WORK INSTRUCTIONS:
Using the data below, return every line that holds the word "next".

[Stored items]
+ + + +
/-! ### Reset, power-on, configuration -/

/-- 70_reset_and_hazards.md R170: the host's reset (log 8), in every state, sets every register to 0 and PENDING to none,
and leaves the ROM; with no ENC or DEC pending it leaves DMEM and TMEM. The marks stay (R174), and the host may access
the core at once (log 11). -/
def Obligations.ResetClearsRegisters : Prop :=
  ∀ (s : State) (rest : List HostOp), ∃ t : State, hostTurn .reset rest s = .next t ∧ t.inputs = rest ∧
    (∀ off, t.readOffset off = 0) ∧ t.pending = none ∧ t.locked = false ∧ t.cfg = s.cfg ∧
    (s.pending.map decode ≠ some (.ok .enc) → t.tmem = s.tmem) ∧
    (s.pending.map decode ≠ some (.ok .dec) → t.dmem = s.dmem) ∧
    t.hostProtocol = s.hostProtocol ∧ t.uninitRead = s.uninitRead ∧ t.refused = s.refused

/-- R173: the host's reset (log 8) while a command is pending leaves every register 0 and nothing pending; while ENC is
pending it makes every TMEM byte at DST_ADDR (its value at the reset, log 11) and above unwritten, while DEC is pending
every such DMEM byte; every other byte of both buffers reads as before. -/
def Obligations.ResetForgetsAnAbandonedOutput : Prop :=
  ∀ (s : State) (w : Word) (rest : List HostOp), s.pending = some w → ∃ t : State,
    hostTurn .reset rest s = .next t ∧ (∀ off, t.readOffset off = 0) ∧ t.pending = none ∧
    (decode w = .ok .enc → t.dmem = s.dmem ∧
      ∀ a, t.tmem.read? a = if a < s.dstAddr.toNat then s.tmem.read? a else none) ∧
    (decode w = .ok .dec → t.tmem = s.tmem ∧
      ∀ a, t.dmem.read? a = if a < s.dstAddr.toNat then s.dmem.read? a else none) ∧
    (decode w ≠ .ok .enc → decode w ≠ .ok .dec → t.tmem = s.tmem ∧ t.dmem = s.dmem)

/-- 00_scope.md R8 with the sizes of R7, 70_reset_and_hazards.md R174(c). That the refusal is the first step's, and comes
for exactly a configuration that fails one of the conditions, is the model's reading (log 3, DEDUCED). The conditions are
in the spec's own words. -/
def Obligations.RefusedConfigurationDoesNotRun : Prop :=
  ∀ c : Config, step (State.powerOn c) = .refused .configRefused ↔
    ¬ (c.dict.length = 2048 ∧ (∀ e ∈ c.dict, 1 ≤ e.length ∧ e.length ≤ 4) ∧
      (∀ e ∈ c.dict, ∀ ch ∈ e, 0x21 ≤ ch.toNat ∧ ch.toNat ≤ 0x7E) ∧
      (∀ (i j : Nat) (e f : List Byte), c.dict[i]? = some e → c.dict[j]? = some f → foldWord e = foldWord f → i = j) ∧
      (0 < c.dmemSize ∧ c.dmemSize ≤ 2 ^ 31) ∧ (0 < c.tmemSize ∧ c.tmemSize ≤ 2 ^ 31))

/-- The invariant holds after power-on with any configuration. -/
def Obligations.PowerOnHasInvariant : Prop := ∀ c : Config, (State.powerOn c).Inv

/-- The invariant holds at State.reset, whose configuration is the model's choice (log 1). -/
def Obligations.ResetHasInvariant : Prop := State.reset.Inv

/-! ### The step, invariants of every step -/

/-- 30_encoding.md R56: when the CORE's turn has come (log 7) and the pending word decodes, the step is the decoded
command's meaning. -/
def Obligations.StepRunsDecodedCommand : Prop :=
  ∀ (s : State) (w : Word) (i : Instr), s.refused = false → s.pending = some w → (s.delay = 0 ∨ s.inputs = []) →
    decode w = .ok i → step s = exec i s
+ + + +
EXERCISE RESPONSE:
  ∀ (s : State) (rest : List HostOp), ∃ t : State, hostTurn .reset rest s = .next t ∧ t.inputs = rest ∧
    hostTurn .reset rest s = .next t ∧ (∀ off, t.readOffset off = 0) ∧ t.pending = none ∧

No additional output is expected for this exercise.